The next thrilling episode of "KDE version in Lenny: KDE 3.5.9 vs KDE 4.1"

Matthew Rosewarne mrosewarne at inoutbox.com
Mon Jun 9 23:06:38 UTC 2008


{Backstory: I've been away from every sort of hacking for a few months now, 
but very soon will be able to devote some real time again.  Meanwhile, I've 
tried (not always successfully) to keep quiet about concerns I wasn't 
actually helping to solve.}

While there are valid concerns with matters of missing features or 
obsolescence, I see the two greatest issues in this decision being 
maintainability and (wo)manpower.  While there are certainly other reasons to 
release with 4.1, those are the two issues I see as being critical, since 
they ultimately decide the viability of having KDE in Debian.
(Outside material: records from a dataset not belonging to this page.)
/-- The migration, log and self-test commands of the mailbox, and the events that end a freeze and a scrub.

Migration, logs and self-tests (R401, R427 to R440): a freeze begins and stays BUSY; a save writes the blob and changes nothing of the tenant; a restore takes the blob's tenant whole; a thaw enables again; a dirty log starts, stops, and
gives its count at a harvest; a log page is read; the self-tests run.

The end of a freeze and of a scrub (R341, R427, R428): with every command of the tenant decided it is Frozen and RESULT_0 counts them; 450 ms after the doorbell the
commands left are decided by abort and counted; a scrub ends with the summary of its range. -/
def Obligations.MigrationAndLogs : Prop :=
  ((∀ r s a m, Issued 0x0801 r [] none s a m → argN m 0 ≤ 1023 → (tnOf s (argN m 0)).st = .enabled →
     exec (.tenantFreeze r) s = .next { a with mig := { a.mig with
       freeze := some (argN m 0), frzStart := now s, drained := 0, aborted := tset 0 a.mig.aborted (argN m 0) 0 } }) ∧
   (∀ r s a m key, Issued 0x0802 r [] none s a m → BufOk m 65536 0x4000000 → argN m 0 ≤ 1023 → (tnOf s (argN m 0)).st = .frozen →
     (tenantNss s (argN m 0)).length ≤ 512 → s.vault.live.mig = some key → Answers (.tenantSave r) s fun t =>
       let u : State := { a with mig := { a.mig with saveSeq := a.mig.saveSeq + 1 } }
       t = mbxDone [(0, w32 (blobOf u (argN m 0) key).length)] (emit (.mbxBuf (blobOf u (argN m 0) key)) u)) ∧
   (∀ r s a m, Issued 0x0803 r [] none s a m → BufOk m 0 0x4000000 → argN m 0 ≤ 1023 →
     firstM (restoreChecks s (argN m 0) (bufBytes m (bufLen m)) (bufLen m)) = none →
     exec (.tenantRestore r) s = .next (restoreDo (argN m 0) (bufBytes m (bufLen m)) a)) ∧
   (∀ t b s, (tnOf (restoreDo t b s) t).st = .frozen ∧ (tnOf (restoreDo t b s) t).qp = blobNq b ∧
     ∀ k, k ≠ t → tnOf (restoreDo t b s) k = tnOf s k) ∧
   (∀ r s a m, Issued 0x0804 r [] none s a m → argN m 0 ≤ 1023 → (tnOf s (argN m 0)).st = .frozen →
     exec (.tenantThaw r) s = .next (mbxDone [] (thaw (argN m 0) a)) ∧ (tnOf (thaw (argN m 0) a) (argN m 0)).st = .enabled) ∧
   (∀ r s a m, Issued 0x0805 r [] none s a m → argN m 0 ≤ 1023 → let d := dlogOf s (argN m 0)
     ((argN m 1 = 1 ∨ argN m 1 = 2) → d.on = false → BufOk m 1 0x4000000 → bufLen m % 8192 = 0 → exec (.dirtyLogCtrl r) s =
       .next (mbxDone [] (setDlog (argN m 0)
         { on := true, big := argN m 1 = 2, half := false, ovf := d.ovf, pages := 0, cover := bufLen m / 2 * 8, set0 := [], set1 := [] } a))) ∧
     (argN m 1 = 0 → d.on = true → exec (.dirtyLogCtrl r) s = .next (mbxDone [] (setDlog (argN m 0) { dlogTurn d with on := false } a)))) ∧
   (∀ r s a m, Issued 0x0806 r [] none s a m → argN m 0 ≤ 1023 → (dlogOf s (argN m 0)).on = true → exec (.dirtyLogHarvest r) s =
     .next (mbxDone [(0, w32 (dlogOf s (argN m 0)).pages)] (setDlog (argN m 0) (dlogTurn (dlogOf s (argN m 0))) a))) ∧
   (∀ r s a m, Issued 0x0901 r [] none s a m → BufOk m 0 0x4000000 → logReadable 0 (argN m 0) = true → argN m 0 ≠ 0xBF →
     let b := ((logPage a 0 (argN m 0)).drop (arg64 m 1)).take (bufLen m)
     exec (.logRead r) s = .next (mbxDone [(0, w32 b.length)] (emit (.mbxBuf b) a))) ∧
   (∀ r x s a m, Issued 0x0902 r [] (some x) s a m → exec (.selftest r x) s = .next (mbxDone [(0, w32 (firstFailed x))] (keysEnd (runTests x a))))) ∧
  ((∀ s n, freezing s = some n → undecided s n = [] →
     exec .freezeComplete s = .next (mbxDone [(0, w32 s.mig.drained)]
       { modTn n (fun x => { x with st := .frozen }) s with mig := { s.mig with freeze := none } })) ∧
   (∀ s n, freezing s = some n → s.mig.frzStart + 450000000 ≤ now s → Answers .freezeAbortTimeout s fun t =>
     tget 0 t.mig.aborted n = satAdd 0xFFFF (tget 0 s.mig.aborted n) (undecided s n).length ∧
     (∀ c ∈ undecided s n, ∀ d ∈ t.cmds, d.id = c.id → d.phase = .decided) ∧ t.tenants = s.tenants) ∧
   (∀ s r, s.mbx.run = some r → r.opc = 0x0601 → r.paused = false → r.waitStart = false →
     exec .scrubComplete s = .next (scrubEnd r s)) ∧
   (∀ r s, s.sram.cells = [] → s.sram.bad = [] → r.met = [] → s.sram.scan = argN r 0 → s.sram.scanCe = 0 → s.sram.scanUe = 0 →
     let u := scrubMacros r (argN r 1 + 1 - argN r 0) s
     scrubEnd r s = mbxDone [(0, 0), (1, 0), (2, 0xFFFFFFFF)] u ∧
     u = { s with sram := { s.sram with errs := u.sram.errs, scan := u.sram.scan, scanAt := u.sram.scanAt } }))

/-! ### Statements of several parts -/

/-- What a power-on reset leaves, the invariants of a step among it.

The state that a power-on reset leaves: START before stage 1, LAST_SHUTDOWN and TOP_SEC_STATE as their tables give them,
the mailbox idle, no command, queue, tenant or namespace, and every rw field of every register at its default.

The three invariants hold at reset. -/
def Obligations.ResetState : Prop :=
  (let z := State.reset
   z.pending = [] ∧ z.md.cur = .start ∧ z.md.stage = 0 ∧ z.md.lastShutdown = 3 ∧ z.sec.st = 0 ∧ z.mbx.st = .idle ∧
   QueuesGone z ∧ z.tenants = [] ∧ z.nss = [] ∧ z.cache = [] ∧ z.pin.porst = true ∧ now z = 0 ∧
   (∀ off, regGet z off = regDefault off) ∧
   regFld z 0x10200 16 16 = 1 ∧ regFld z 0x10204 10 0 = 1000 ∧ regFld z 0x10208 9 0 = 850 ∧ regFld z 0x30034 31 0 = 0 ∧
   regFld z 0x30204 31 16 = 11400 ∧ regFld z 0x30204 15 0 = 10800 ∧ regFld z 0x3010C 31 31 = 1 ∧ regFld z 0x40000 31 16 = 0xFFFF ∧
   regFld z 0x70120 6 0 = 8 ∧ regFld z 0x80004 8 8 = 1 ∧ regFld z 0xA000C 9 0 = 5) ∧
  (RegsCanonical State.reset ∧ FusesBounded State.reset ∧ RepairsBounded State.reset)

/-- Deciding a command's status: what it posts, and what it leaves alone.

Deciding a command's status (R119, R150): with the generation current and room in its completion queue, the entry is written with the
queue's phase, its tail moves and the slot is free; with no room the entry waits, nothing is posted and the slot stays held; a
stale generation frees the slot and posts nothing.

What deciding a status leaves alone: everything but the command's slot, its queue, its counters and messages, admission's
tokens and counts, the migration's counts, and a LOCK_SET that was waiting. -/
def Obligations.StatusDecided : Prop :=
  (∀ id st a b s c sq cq, cmdOf s id = some c → sqOf s id.func id.sq = some sq → cqOf s id.func sq.cq = some cq →
     let t := finish id st a b s
     let e : Cqe := ⟨id.sq, id.cid, st, a, b⟩
     (c.gen = genOf s id.func → cq.waiting = [] → cqRoom cq = true →
       Xfer.cqe id.func sq.cq cq.phase e ∈ t.sent ∧ cmdOf t id = none ∧
       (cqOf t id.func sq.cq).map (fun q => (q.tail, q.head)) = some ((cq.tail + 1) % cq.size, cq.head)) ∧
     (c.gen = genOf s id.func → cqRoom cq = false →
       (∀ f q p x, Xfer.cqe f q p x ∈ t.sent → Xfer.cqe f q p x ∈ s.sent) ∧
       (cqOf t id.func sq.cq).map (·.waiting) = some (cq.waiting ++ [{ e := e, urgent := urgentSq s id.func id.sq }]) ∧
       (cmdOf t id).map (fun d => (d.phase, d.status)) = some (Phase.decided, some st)) ∧
     (c.gen ≠ genOf s id.func →
       (∀ f q p x, Xfer.cqe f q p x ∈ t.sent → Xfer.cqe f q p x ∈ s.sent) ∧ cmdOf t id = none ∧ t.cqs = s.cqs)) ∧
  (∀ id st a b s, let t := finish id st a b s
     t = { s with cmds := t.cmds, cqs := t.cqs, fns := t.fns, sent := t.sent, qos := t.qos, ctr := t.ctr, mig := t.mig, locks := t.locks,
                  mbx := t.mbx })

/-- Dispatch: its order, what a start and a kerf's end do, and promotion.

What dispatch picks (R159): nothing from an empty list; else one of the operations, and none of them has a higher class, or the same class and an
earlier age.

Dispatch (R22, R159, R297, R298, R384): what waits for a fenced section has moved on before; the operation picked leaves its queue and runs, first taking a
kerf while kerfs are in force; an erase records its intent when it starts, and internal reads of its block end; a
kerf's end lets the operation start, at a LUN not while an image switch is under way (R172).

Geyser promotion (R163, R164): an I/O command past the age limit of its class becomes over-age, and takes a token while its function holds fewer than 4. -/
def Obligations.Dispatching : Prop :=
  ((∀ s l, pickOp s l = none ↔ l = []) ∧
   (∀ s l o, pickOp s l = some o → o ∈ l ∧ ∀ p ∈ l, before s o p = true)) ∧
  ((∀ k lane c s o, let u := rehome s
     pickOp u (u.ops.filter (mayStart u (.coder k lane c))) = some o → decryptKeyless u o.work = none → (∀ l b, o.work ≠ .erase l b) →
     exec (.dispatch (.coder k lane c)) s = .next { u with
       ops := rmOp o u.ops,
       runs := u.runs ++ [{ res := .coder k lane c, op := { o with cls := effCls u o }, kerf := s.therm.kerf ≠ 0, kerfUs := s.therm.kerf,
                            since := now s }] }) ∧
   (∀ s, (∀ k, k < 8 → (cipOf s k).fenced = false) → rehome s = s) ∧
   (∀ l s o b, ioServes s = true → let u := lunResume l (endInternal l (rehome s))
     pickOp u (u.ops.filter (mayStart u (.lun l))) = some o → o.work = .erase l b →
     ∃ v, exec (.dispatch (.lun l)) s = .next (endInternal l v) ∧
       (s.therm.kerf = 0 → (blkOf (lunOf v l) b).st = .intent) ∧ (s.therm.kerf ≠ 0 → v.luns = u.luns) ∧ v.ops = rmOp o u.ops ∧
       v.runs = u.runs ++ [{ res := .lun l, op := { o with cls := effCls u o }, kerf := s.therm.kerf ≠ 0, kerfUs := s.therm.kerf, since := now s }] ∧
       v = { u with luns := v.luns, ops := v.ops, runs := v.runs }) ∧
   (∀ r s, (∀ l, r = .lun l → s.fw.act.any (·.switching) = false) → Answers (.kerfExpiry r) s fun t =>
     t.runs = s.runs.map (fun x => if x.res = r ∧ x.kerf = true ∧ x.since + 1000 * x.kerfUs ≤ now s then { x with kerf := false, since := now s } else x) ∧
     ((∀ x ∈ s.runs, kerfOver s r x = false) → t = s) ∧
     (∀ l b x, s.runs.filter (kerfOver s r) = [x] → r = .lun l → x.op.work = .erase l b →
       (blkOf (lunOf t l) b).st = .intent ∧ t = { s with runs := t.runs, luns := t.luns })) ∧
   (∀ l s, s.fw.act.any (·.switching) = true → exec (.kerfExpiry (.lun l)) s = .next s)) ∧
  (∀ id s c lim, cmdOf s id = some c → c.overAge = false → c.id.sq ≠ 0 → ageLimit s id.func c.cls = some lim → c.time + lim ≤ now s →
     let held := (s.cmds.filter fun d => d.id.func = id.func && d.token).length
     Answers (.geyserOverAge id) s fun t =>
       (cmdOf t id).map (fun d => (d.overAge, d.token)) = some (true, if held < 4 then true else c.token) ∧
       (contOf t (contNo id.func)).promoNow = (contOf s (contNo id.func)).promoNow + (if held < 4 then 1 else 0) ∧
       t = { s with cmds := t.cmds, qos := t.qos })
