/-! ### The register file -/

/-- A register reads what was just stored. -/
theorem regGet_regPut_same (s : State) (o : Nat) (v : W32) : regGet (regPut s o v) o = v := by
  unfold regGet
  rw [regPut_regs, tget_tset_same, BitVec.xor_assoc, BitVec.xor_self, BitVec.xor_zero]
/-- Another register is untouched. -/
theorem regGet_regPut_ne (s : State) {o k : Nat} (v : W32) (h : o ≠ k) : regGet (regPut s o v) k = regGet s k := by
  unfold regGet
  rw [regPut_regs, tget_tset_ne _ _ h]
/-- Storing a register keeps the register table canonical. -/
theorem twf_regPut {s : State} (h : twf 0 s.regs = true) (o : Nat) (v : W32) : twf 0 (regPut s o v).regs = true :=
  twf_tset h _ _

/-! ### Tables built in one pass -/

variable {α : Type} {d : α} [DecidableEq α]

/-- The entries of a table built in one pass over the keys from `m` on. -/
theorem tgen_aux (g : Nat → α) (n m : Nat) :
    let t := ((List.range' m n).map fun i => (i, g i)).filter fun p => decide (p.2 ≠ d)
    twf d t = true ∧ (∀ e ∈ t, m ≤ e.1) ∧ ∀ i, tget d t i = if m ≤ i ∧ i < m + n then g i else d := by
  induction n generalizing m with
  | zero => exact ⟨rfl, fun e he => (List.not_mem_nil he).elim, fun i => by rw [if_neg (by omega)]; rfl⟩
  | succ n ih =>
    obtain ⟨h1, h2, h3⟩ := ih (m + 1)
    simp only [List.range'_succ, List.map_cons, List.filter_cons]
    split
    · next hg =>
      refine ⟨twf_mk (by simpa using hg) (fun e he => h2 e he) h1, ?_, ?_⟩
      · intro e he
        rcases List.mem_cons.1 he with rfl | he
        · exact Nat.le_refl _
        · have := h2 e he; omega
      · intro i
        rw [tget_cons]
        by_cases hi : m = i
        · subst hi; simp
        · rw [if_neg hi, h3]
          by_cases hr : m + 1 ≤ i ∧ i < m + 1 + n
          · rw [if_pos hr, if_pos (by omega)]
          · rw [if_neg hr, if_neg (by omega)]
    · next hg =>
      refine ⟨h1, fun e he => by have := h2 e he; omega, ?_⟩
      intro i
      rw [h3]
      by_cases hi : m = i
      · subst hi
        have : g m = d := by simpa using hg
        simp [this]
      · by_cases hr : m + 1 ≤ i ∧ i < m + 1 + n
        · rw [if_pos hr, if_pos (by omega)]
        · rw [if_neg hr, if_neg (by omega)]

/-- A table built in one pass is canonical. -/
theorem twf_tgen (n : Nat) (g : Nat → α) : twf d (tgen d n g) = true := by
  have h := (tgen_aux (d := d) g n 0).1
  rwa [← List.range_eq_range'] at h

/-- What a table built in one pass reads. -/
theorem tget_tgen (n : Nat) (g : Nat → α) (i : Nat) : tget d (tgen d n g) i = if i < n then g i else d := by
  have h := (tgen_aux (d := d) g n 0).2.2 i
  rw [← List.range_eq_range'] at h
  simpa [tgen] using h

end Sys2Proof.Machine
end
By maintainability, I'm primarily referring to the lack of upstream 
maintenance of the KDE 3 branch.  For example, there are libraries used by 
KDE 3 that have changed API, but the KDE 3 code has not been updated to build 
with the newer version.  Should there be another unexpected breakage, such as 
the one caused by Flash Player, upstream will be entirely uninterested in 
resolving it.  Any bugs in KDE 3 not related to packaging will be largely 
unfixable.

The deeper issue, though, is one of developer time and effort.  By choosing to 
include KDE3 as the primary desktop in Debian, the Debian maintainers are 
effectively the new upstream.  Considering the existing scarcity of developer 
time, in addition to post-release work on KDE 4, there is simply not enough 
time for the Debian KDE team to provide the quality of maintenance that 
people expect from a Debian release.  On a related note, since there is no 
doubt whatsoever that lenny+1 will use some form of KDE 4, that work will 
have to be done regardless of what is released with lenny.  The amount of 
additional work needed to also revive KDE 3 serves as an unnecessary burden 
on an already busy team.

The packaging of KDE 4.1 is already mostly complete and has received about as 
much testing as anything in experimental is going to get.  Other 
distributions, such as Fedora, OpenSuse, and Ubuntu, have all accomplished to 
release with a KDE 4 desktop while still providing the KDE 3 applications 
that do not yet have a KDE 4 equivalent.  Considering how for we have already 
come, I see little reason why that would not be possible for Debian.